### REQUIRED ACTION
Scan the data for "iseq" and copy the lines it appears in.

### MATERIAL FOR THIS EXERCISE
theorem RoundTrip.sqpush (g : BitVec 4) (q : BitVec 4) (b : BitVec 5) (md : BitVec 2) : RoundTrip.Statement (.sqpush g q b md) := by
  apply round_trip_hdr rfl (by decide)
  simp (disch := omega) only [raw_hdr_A, rawA, fld_hdr_opcode, fld_hdr_guard, fld_hdr_operands, extract_high, extract_low]
  simp only [Nat.reduceSub, BitVec.extractLsb'_eq_self, BitVec.reduceToNat]

theorem RoundTrip.ldq2 (g : BitVec 4) (q : BitVec 5) (a : BitVec 5) (len : BitVec 5) (aux : BitVec 5) : RoundTrip.Statement (.ldq2 g q a len aux) := by
  apply round_trip_hdr rfl (by decide)
  simp (disch := omega) only [raw_hdr_A, rawA, fld_hdr_opcode, fld_hdr_guard, fld_hdr_operands, extract_high, extract_low]
  simp only [Nat.reduceSub, BitVec.extractLsb'_eq_self, BitVec.reduceToNat]

theorem RoundTrip.copy (g : BitVec 4) (dst : BitVec 5) (src : BitVec 5) (len : BitVec 5) (aux : BitVec 5) (dh : BitVec 1) (shd : BitVec 1) (tkop : BitVec 2) (tkch : BitVec 4) : RoundTrip.Statement (.copy g dst src len aux dh shd tkop tkch) := by
  apply round_trip_hdr rfl (by decide)
  simp (disch := omega) only [raw_hdr_A, rawA, fld_hdr_opcode, fld_hdr_guard, fld_hdr_operands, extract_high, extract_low]
  simp only [Nat.reduceSub, BitVec.extractLsb'_eq_self, BitVec.reduceToNat]

theorem RoundTrip.gather (g : BitVec 4) (dst : BitVec 5) (src : BitVec 5) (len : BitVec 5) (aux : BitVec 5) (dh : BitVec 1) (shd : BitVec 1) : RoundTrip.Statement (.gather g dst src len aux dh shd) := by
  apply round_trip_hdr rfl (by decide)
  simp (disch := omega) only [raw_hdr_A, rawA, fld_hdr_opcode, fld_hdr_guard, fld_hdr_operands, extract_high, extract_low]
  simp only [Nat.reduceSub, BitVec.extractLsb'_eq_self, BitVec.reduceToNat]

theorem RoundTrip.scatter (g : BitVec 4) (dst : BitVec 5) (src : BitVec 5) (len : BitVec 5) (aux : BitVec 5) (dh : BitVec 1) (shd : BitVec 1) : RoundTrip.Statement (.scatter g dst src len aux dh shd) := by
  apply round_trip_hdr rfl (by decide)
  simp (disch := omega) only [raw_hdr_A, rawA, fld_hdr_opcode, fld_hdr_guard, fld_hdr_operands, extract_high, extract_low]
  simp only [Nat.reduceSub, BitVec.extractLsb'_eq_self, BitVec.reduceToNat]

theorem RoundTrip.cwait (g : BitVec 4) (rd : BitVec 5) (s1 : BitVec 5) : RoundTrip.Statement (.cwait g rd s1) := by
  apply round_trip_hdr rfl (by decide)
  simp (disch := omega) only [raw_hdr_A, rawA, fld_hdr_opcode, fld_hdr_guard, fld_hdr_operands, extract_high, extract_low]
  simp only [Nat.reduceSub, BitVec.extractLsb'_eq_self, BitVec.reduceToNat]

theorem RoundTrip.fence (g : BitVec 4) (ord : BitVec 2) (scp : BitVec 3) : RoundTrip.Statement (.fence g ord scp) := by
  apply round_trip_hdr rfl (by decide)
  simp (disch := omega) only [raw_hdr_A, rawA, fld_hdr_opcode, fld_hdr_guard, fld_hdr_operands, extract_high, extract_low]
  simp only [Nat.reduceSub, BitVec.extractLsb'_eq_self, BitVec.reduceToNat]

theorem RoundTrip.tfence (g : BitVec 4) (scp : BitVec 3) : RoundTrip.Statement (.tfence g scp) := by
  apply round_trip_hdr rfl (by decide)
  simp (disch := omega) only [raw_hdr_A, rawA, fld_hdr_opcode, fld_hdr_guard, fld_hdr_operands, extract_high, extract_low]
  simp only [Nat.reduceSub, BitVec.extractLsb'_eq_self, BitVec.reduceToNat]

theorem RoundTrip.bara (g : BitVec 4) (n : BitVec 5) : RoundTrip.Statement (.bara g n) := by
  apply round_trip_hdr rfl (by decide)
  simp (disch := omega) only [raw_hdr_A, rawA, fld_hdr_opcode, fld_hdr_guard, fld_hdr_operands, extract_high, extract_low]
  simp only [Nat.reduceSub, BitVec.extractLsb'_eq_self, BitVec.reduceToNat]

theorem RoundTrip.barw (g : BitVec 4) (n : BitVec 5) : RoundTrip.Statement (.barw g n) := by
  apply round_trip_hdr rfl (by decide)
  simp (disch := omega) only [raw_hdr_A, rawA, fld_hdr_opcode, fld_hdr_guard, fld_hdr_operands, extract_high, extract_low]
  simp only [Nat.reduceSub, BitVec.extractLsb'_eq_self, BitVec.reduceToNat]

theorem RoundTrip.tkpush (g : BitVec 4) (n : BitVec 5) : RoundTrip.Statement (.tkpush g n) := by
  apply round_trip_hdr rfl (by decide)
  simp (disch := omega) only [raw_hdr_A, rawA, fld_hdr_opcode, fld_hdr_guard, fld_hdr_operands, extract_high, extract_low]
  simp only [Nat.reduceSub, BitVec.extractLsb'_eq_self, BitVec.reduceToNat]

theorem RoundTrip.tkwait (g : BitVec 4) (n : BitVec 5) : RoundTrip.Statement (.tkwait g n) := by
  apply round_trip_hdr rfl (by decide)
  simp (disch := omega) only [raw_hdr_A, rawA, fld_hdr_opcode, fld_hdr_guard, fld_hdr_operands, extract_high, extract_low]
  simp only [Nat.reduceSub, BitVec.extractLsb'_eq_self, BitVec.reduceToNat]

theorem RoundTrip.spalloc (g : BitVec 4) (rd : BitVec 5) (s1 : BitVec 5) : RoundTrip.Statement (.spalloc g rd s1) := by
  apply round_trip_hdr rfl (by decide)
  simp (disch := omega) only [raw_hdr_A, rawA, fld_hdr_opcode, fld_hdr_guard, fld_hdr_operands, extract_high, extract_low]
  simp only [Nat.reduceSub, BitVec.extractLsb'_eq_self, BitVec.reduceToNat]

theorem RoundTrip.spfree (g : BitVec 4) (s1 : BitVec 5) : RoundTrip.Statement (.spfree g s1) := by
  apply round_trip_hdr rfl (by decide)
  simp (disch := omega) only [raw_hdr_A, rawA, fld_hdr_opcode, fld_hdr_guard, fld_hdr_operands, extract_high, extract_low]
  simp only [Nat.reduceSub, BitVec.extractLsb'_eq_self, BitVec.reduceToNat]

theorem RoundTrip.launchB (g : BitVec 4) (rd : BitVec 5) (s1 : BitVec 5) (q : BitVec 5) : RoundTrip.Statement (.launchB g rd s1 q) := by
  apply round_trip_hdr rfl (by decide)
  simp (disch := omega) only [raw_hdr_A, rawA, fld_hdr_opcode, fld_hdr_guard, fld_hdr_operands, extract_high, extract_low]
  simp only [Nat.reduceSub, BitVec.extractLsb'_eq_self, BitVec.reduceToNat]
  exact if_pos trivial

theorem RoundTrip.launchN (g : BitVec 4) (rd : BitVec 5) (s1 : BitVec 5) (q : BitVec 5) : RoundTrip.Statement (.launchN g rd s1 q) := by
  apply round_trip_hdr rfl (by decide)
  simp (disch := omega) only [raw_hdr_A, rawA, fld_hdr_opcode, fld_hdr_guard, fld_hdr_operands, extract_high, extract_low]
  simp only [Nat.reduceSub, BitVec.extractLsb'_eq_self, BitVec.reduceToNat]
  rfl

theorem RoundTrip.hld (g : BitVec 4) (h : BitVec 4) (s1 : BitVec 5) : RoundTrip.Statement (.hld g h s1) := by
  apply round_trip_hdr rfl (by decide)
  simp (disch := omega) only [raw_hdr_A, rawA, fld_hdr_opcode, fld_hdr_guard, fld_hdr_operands, extract_high, extract_low]
  simp only [Nat.reduceSub, BitVec.extractLsb'_eq_self, BitVec.reduceToNat]

theorem RoundTrip.hnew (g : BitVec 4) (h : BitVec 4) (s1 : BitVec 5) : RoundTrip.Statement (.hnew g h s1) := by
  apply round_trip_hdr rfl (by decide)
  simp (disch := omega) only [raw_hdr_A, rawA, fld_hdr_opcode, fld_hdr_guard, fld_hdr_operands, extract_high, extract_low]
  simp only [Nat.reduceSub, BitVec.extractLsb'_eq_self, BitVec.reduceToNat]

theorem RoundTrip.publish (g : BitVec 4) (h : BitVec 4) (scp : BitVec 3) : RoundTrip.Statement (.publish g h scp) := by
  apply round_trip_hdr rfl (by decide)
  simp (disch := omega) only [raw_hdr_A, rawA, fld_hdr_opcode, fld_hdr_guard, fld_hdr_operands, extract_high, extract_low]
  simp only [Nat.reduceSub, BitVec.extractLsb'_eq_self, BitVec.reduceToNat]

theorem RoundTrip.hfree (g : BitVec 4) (h : BitVec 4) : RoundTrip.Statement (.hfree g h) := by
  apply round_trip_hdr rfl (by decide)
  simp (disch := omega) only [raw_hdr_A, rawA, fld_hdr_opcode, fld_hdr_guard, fld_hdr_operands, extract_high, extract_low]
  simp only [Nat.reduceSub, BitVec.extractLsb'_eq_self, BitVec.reduceToNat]

theorem RoundTrip.aadd (g : BitVec 4) (rd : BitVec 5) (b : BitVec 5) (s2 : BitVec 5) (sz : BitVec 2) (ord : BitVec 2) (scp : BitVec 3) : RoundTrip.Statement (.aadd g rd b s2 sz ord scp) := by
  apply round_trip_hdr rfl (by decide)
  simp (disch := omega) only [raw_hdr_A, rawA, fld_hdr_opcode, fld_hdr_guard, fld_hdr_operands, extract_high, extract_low]
  simp only [Nat.reduceSub, BitVec.extractLsb'_eq_self, BitVec.reduceToNat]

theorem RoundTrip.amin (g : BitVec 4) (rd : BitVec 5) (b : BitVec 5) (s2 : BitVec 5) (sz : BitVec 2) (ord : BitVec 2) (scp : BitVec 3) : RoundTrip.Statement (.amin g rd b s2 sz ord scp) := by
  apply round_trip_hdr rfl (by decide)
  simp (disch := omega) only [raw_hdr_A, rawA, fld_hdr_opcode, fld_hdr_guard, fld_hdr_operands, extract_high, extract_low]
  simp only [Nat.reduceSub, BitVec.extractLsb'_eq_self, BitVec.reduceToNat]

theorem RoundTrip.amax (g : BitVec 4) (rd : BitVec 5) (b : BitVec 5) (s2 : BitVec 5) (sz : BitVec 2) (ord : BitVec 2) (scp : BitVec 3) : RoundTrip.Statement (.amax g rd b s2 sz ord scp) := by
  apply round_trip_hdr rfl (by decide)
  simp (disch := omega) only [raw_hdr_A, rawA, fld_hdr_opcode, fld_hdr_guard, fld_hdr_operands, extract_high, extract_low]
  simp only [Nat.reduceSub, BitVec.extractLsb'_eq_self, BitVec.reduceToNat]

theorem RoundTrip.aand (g : BitVec 4) (rd : BitVec 5) (b : BitVec 5) (s2 : BitVec 5) (sz : BitVec 2) (ord : BitVec 2) (scp : BitVec 3) : RoundTrip.Statement (.aand g rd b s2 sz ord scp) := by
  apply round_trip_hdr rfl (by decide)
  simp (disch := omega) only [raw_hdr_A, rawA, fld_hdr_opcode, fld_hdr_guard, fld_hdr_operands, extract_high, extract_low]
  simp only [Nat.reduceSub, BitVec.extractLsb'_eq_self, BitVec.reduceToNat]

theorem RoundTrip.aor (g : BitVec 4) (rd : BitVec 5) (b : BitVec 5) (s2 : BitVec 5) (sz : BitVec 2) (ord : BitVec 2) (scp : BitVec 3) : RoundTrip.Statement (.aor g rd b s2 sz ord scp) := by
  apply round_trip_hdr rfl (by decide)
  simp (disch := omega) only [raw_hdr_A, rawA, fld_hdr_opcode, fld_hdr_guard, fld_hdr_operands, extract_high, extract_low]
  simp only [Nat.reduceSub, BitVec.extractLsb'_eq_self, BitVec.reduceToNat]

theorem RoundTrip.axor (g : BitVec 4) (rd : BitVec 5) (b : BitVec 5) (s2 : BitVec 5) (sz : BitVec 2) (ord : BitVec 2) (scp : BitVec 3) : RoundTrip.Statement (.axor g rd b s2 sz ord scp) := by
  apply round_trip_hdr rfl (by decide)
  simp (disch := omega) only [raw_hdr_A, rawA, fld_hdr_opcode, fld_hdr_guard, fld_hdr_operands, extract_high, extract_low]
  simp only [Nat.reduceSub, BitVec.extractLsb'_eq_self, BitVec.reduceToNat]

theorem RoundTrip.axchg (g : BitVec 4) (rd : BitVec 5) (b : BitVec 5) (s2 : BitVec 5) (sz : BitVec 2) (ord : BitVec 2) (scp : BitVec 3) : RoundTrip.Statement (.axchg g rd b s2 sz ord scp) := by
  apply round_trip_hdr rfl (by decide)
  simp (disch := omega) only [raw_hdr_A, rawA, fld_hdr_opcode, fld_hdr_guard, fld_hdr_operands, extract_high, extract_low]
  simp only [Nat.reduceSub, BitVec.extractLsb'_eq_self, BitVec.reduceToNat]

theorem RoundTrip.acas (g : BitVec 4) (rd : BitVec 5) (b : BitVec 5) (s2 : BitVec 5) (s3 : BitVec 5) (sz : BitVec 2) (ord : BitVec 2) (scp : BitVec 3) : RoundTrip.Statement (.acas g rd b s2 s3 sz ord scp) := by
  apply round_trip_hdr rfl (by decide)
  simp (disch := omega) only [raw_hdr_A, rawA, fld_hdr_opcode, fld_hdr_guard, fld_hdr_operands, extract_high, extract_low]
  simp only [Nat.reduceSub, BitVec.extractLsb'_eq_self, BitVec.reduceToNat]

theorem RoundTrip.await (g : BitVec 4) (rd : BitVec 5) (b : BitVec 5) (s2 : BitVec 5) (cond : BitVec 4) (sz : BitVec 2) (ord : BitVec 2) (scp : BitVec 3) : RoundTrip.Statement (.await g rd b s2 cond sz ord scp) := by
  apply round_trip_hdr rfl (by decide)
  simp (disch := omega) only [raw_hdr_A, rawA, fld_hdr_opcode, fld_hdr_guard, fld_hdr_operands, extract_high, extract_low]
  simp only [Nat.reduceSub, BitVec.extractLsb'_eq_self, BitVec.reduceToNat]

theorem RoundTrip.resultLanding (core : Nat) : RoundTrip.Statement (.resultLanding core) := by
  intro w _ h
  cases h

theorem RoundTrip.mxStart (core : Nat) : RoundTrip.Statement (.mxStart core) := by
  intro w _ h
  cases h

theorem RoundTrip.aClassResult (core : Nat) (iseq : Nat) : RoundTrip.Statement (.aClassResult core iseq) := by
  intro w _ h
  cases h

theorem RoundTrip.queueFill (core : Nat) (iseq : Nat) : RoundTrip.Statement (.queueFill core iseq) := by
  intro w _ h
  cases h

theorem RoundTrip.vsendArrival (core : Nat) : RoundTrip.Statement (.vsendArrival core) := by
  intro w _ h
  cases h

theorem RoundTrip.targetFetch (core : Nat) (stream : Strm) (bd : Nat) : RoundTrip.Statement (.targetFetch core stream bd) := by
  intro w _ h
  cases h

theorem RoundTrip.slipEnd (ctx : Nat) : RoundTrip.Statement (.slipEnd ctx) := by
  intro w _ h
  cases h

theorem RoundTrip.windowSpillFill (core : Nat) : RoundTrip.Statement (.windowSpillFill core) := by
  intro w _ h
  cases h

theorem RoundTrip.meridianPulse (ctx : Nat) : RoundTrip.Statement (.meridianPulse ctx) := by
  intro w _ h
  cases h

theorem RoundTrip.barrierPhaseComplete (core : Nat) : RoundTrip.Statement (.barrierPhaseComplete core) := by
  intro w _ h
  cases h

theorem RoundTrip.awaitSatisfied (core : Nat) : RoundTrip.Statement (.awaitSatisfied core) := by
  intro w _ h
  cases h

theorem RoundTrip.publishSwap (core : Nat) : RoundTrip.Statement (.publishSwap core) := by
  intro w _ h
  cases h

theorem RoundTrip.tfenceComplete (core : Nat) : RoundTrip.Statement (.tfenceComplete core) := by
  intro w _ h
  cases h

theorem RoundTrip.translationWalkEnd (core : Nat) (iseq : Nat) : RoundTrip.Statement (.translationWalkEnd core iseq) := by
  intro w _ h
  cases h

theorem RoundTrip.commandRetire (core : Nat) : RoundTrip.Statement (.commandRetire core) := by
  intro w _ h
  cases h

theorem RoundTrip.watchCopyFreeze (core : Nat) (skid : Nat) : RoundTrip.Statement (.watchCopyFreeze core skid) := by
  intro w _ h
  cases h

theorem RoundTrip.peerWatchReport (part : Nat) : RoundTrip.Statement (.peerWatchReport part) := by
  intro w _ h
  cases h

theorem RoundTrip.bankWakeComplete (core : Nat) (bank : Nat) : RoundTrip.Statement (.bankWakeComplete core bank) := by
  intro w _ h
  cases h

theorem RoundTrip.bankIdleWarm (core : Nat) (bank : Nat) : RoundTrip.Statement (.bankIdleWarm core bank) := by
  intro w _ h
  cases h

theorem RoundTrip.accBankIdleWarm (core : Nat) (bank : Nat) : RoundTrip.Statement (.accBankIdleWarm core bank) := by
  intro w _ h
  cases h

theorem RoundTrip.bankScrubComplete (core : Nat) (bank : Nat) : RoundTrip.Statement (.bankScrubComplete core bank) := by
  intro w _ h
  cases h

theorem RoundTrip.qseqAdvance : RoundTrip.Statement (.qseqAdvance) := by
  intro w _ h
  cases h

theorem RoundTrip.lqtailWrite (part : Nat) (q : Nat) (value : Word) : RoundTrip.Statement (.lqtailWrite part q value) := by
  intro w _ h
  cases h

theorem RoundTrip.queueRecordRead (part : Nat) (q : Nat) : RoundTrip.Statement (.queueRecordRead part q) := by
  intro w _ h
  cases h

theorem RoundTrip.lqcfgErrClear (part : Nat) (q : Nat) : RoundTrip.Statement (.lqcfgErrClear part q) := by
  intro w _ h
  cases h

theorem RoundTrip.firmwareLaunch (part : Nat) (record : Bytes) : RoundTrip.Statement (.firmwareLaunch part record) := by
  intro w _ h
  cases h

theorem RoundTrip.dispatchPassTimer (part : Nat) : RoundTrip.Statement (.dispatchPassTimer part) := by
  intro w _ h
  cases h

theorem RoundTrip.priorityAging (part : Nat) : RoundTrip.Statement (.priorityAging part) := by
  intro w _ h
  cases h

theorem RoundTrip.launchWaitTimeout (core : Nat) : RoundTrip.Statement (.launchWaitTimeout core) := by
  intro w _ h
  cases h

theorem RoundTrip.stopDelivery (ctx : Nat) : RoundTrip.Statement (.stopDelivery ctx) := by
  intro w _ h
  cases h

theorem RoundTrip.saveImageComplete (ctx : Nat) : RoundTrip.Statement (.saveImageComplete ctx) := by
  intro w _ h
  cases h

### SOLUTION TO THIS TASK
theorem RoundTrip.aClassResult (core : Nat) (iseq : Nat) : RoundTrip.Statement (.aClassResult core iseq) := by
theorem RoundTrip.queueFill (core : Nat) (iseq : Nat) : RoundTrip.Statement (.queueFill core iseq) := by
theorem RoundTrip.translationWalkEnd (core : Nat) (iseq : Nat) : RoundTrip.Statement (.translationWalkEnd core iseq) := by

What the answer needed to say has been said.